Starting positions are based on practice time since qualifying is rained out. Four out of the five cars to miss the show are cars that would have started and parked anyway so maybe we need to get some Indians to show up at tracks on qualifying day and do the ancient rain dance to get results like this. The sad note is Michael Waltrip was prepared to race and had a good qualifying time posted before the showers set in. Since the track in the driver’s home state, his participation would have been a good highlight.
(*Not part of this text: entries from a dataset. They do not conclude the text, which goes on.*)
-- ==== Sys2Proof/Machine/Step.lean ====
section
/-! DEFINITION. One step of the block: one input event, examined in arrival order (R11, R20). -/

namespace Sys2Proof.Machine

/-- One step: the next event selects its operation by SESS and PHASE (R67), and that operation runs. -/
def step (s : State) : Host.Outcome State Fault Refusal :=
  match nextEvent s with
  | none => .next (waitForEvent s)
  | some (ev, t) => exec (decodeEvent t.sess t.phase ev) t

/-- `s` with these bits placed where the very next step runs them (log entry 10). -/
def State.withFetchWord (s : State) (nbits w : Nat) : State := placeTableWord nbits w s

end Sys2Proof.Machine
end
Here’s how the top drivers start….
1. Kyle Busch, #18, Toyota
2. Juan Montoya, #42, Chevrolet
3. Kurt Busch, #22, Dodge
4. Kasey Kahne, #4, Toyota
5. Jimmie Johnson, #48, Chevrolet
6. Brad Keselowski, #2, Dodge
7. Carl Edwards, #99, Ford
8. David Ragan, #6, Ford
9. Tony Stewart, #14, Chevrolet
10. Paul Menard, #27, Cherolet
11. Marcos Ambrose, #9, Ford
12. Regan Smith, #78, Chevrolet
13. Matt Kenseth, #17, Ford
14. Jeff Gordon, #24, Chevrolet
15. Joey Logano, #20, Toyota

It’s heavy duty horsepower in horse country tonight. At least ladies won’t be wearing stupid hats like at Kentucky’s other big race.


Saturday, July 2, 2011

Sprint Cup 2011: Race 17 -- Daytona - the 2nd Time Around

The starting lineup for tonight’s Coke Zero 400 starts of with something old and something new on the front row as the Sprint Cup Tour begins the second half of the season as the road to Richmond becomes ever clearer. Cagey old veteran, Mark Martin sits on the pole while Trevor Bayne, the surprise winner of the Daytona 500 returns to the site of his triumph placing the “legendary” Wood Brothers #21 Ford on the outside pole. The top of the field overwhelmingly features Fords and Chevrolets down to #13 where Kasey Kahne starts the #4 Red Bull Toyota.

Top Starters:
1- Mark Martin (#6), Chevrolet
2- Trevor Bayne (#21), Ford
3- Clint Bowyer (#33), Chevrolet
4- Jeff Gordon (#24), Chevrolet
5- David Ragan (#6), Ford
6- Dale Earnhardt, Jr. (#88), Chevrolet
7- Andy Lally (#71), Ford
8- Jimmie Johnson (#48), Chevrolet
9- A.J. Allmendinger (#43), Ford
10- Paul Menard (#27), Chevrolet
11- Ryan Newman (#39), Chevrolet
12- Jeff Burton (#31), Chevrolet
13- Kasey Kahne (#4), Toyota
14- Carl Edwards (#99), Ford
15- Marcos Ambrose (#9), Ford

Our predictions for the race, ARE YOU KIDDING? Sure there are drivers with a reputation for success at restrictor plate tracks but the summer Daytona race has a funny way of finding new winners. Just check with Jimmy Spencer and John Andretti. For those hoping for Dale Earnhardt Jr. to break his long draught, this could be the night or how about Mark Martin winning his first after a long career at Daytona?

The contentious slugs are well represented with Joe Nemechek, king of the slugs, adding a second ride for Kevin Conway, who will start 22nd but one wonders if he’ll still be on the track by lap 22. The dog’s master, Nemechek himself, starts dead last. While once again, the #37 Ford driven by Tony Raines, a sponsored ride intending to complete the race is sent home along with J.J. Yeley, a notorious quitter, also goes home but one wonders why such a trash heap would have shown up in the first place other than the easy money for making the field for doing nothing. Other likely quitters include the legendary blame someone else driver, Mike Skinner in 29th, Michael McDonald, the kid who cheated death qualifying at Texas a few years ago whose career is dead and his presence on the track is cheating the notion of sportsmanship in 33rd. What is Geoff Bodine doing coming out of retirement to star car 35 35th? He’ll probably drive off into the night when he should be working on his bob sleds. When the #7 shows up without owner Robby Gordon in the driver’s seat, tonight, Mike Bliss, that means a trip to the parking lot. The travesty of this is that the #7 car bumps Tony Raines on the basis of owner’s points. This is where it really starts to hurt. Naturally, we’ll be cheering for a nice big metal twisting wreck for these guys before they can slink off into the night and not even be mentioned for doing so by the play-by-play booth.

The weather for tonight’s race should be favorable, partly cloudy with temperatures in the low 70’s.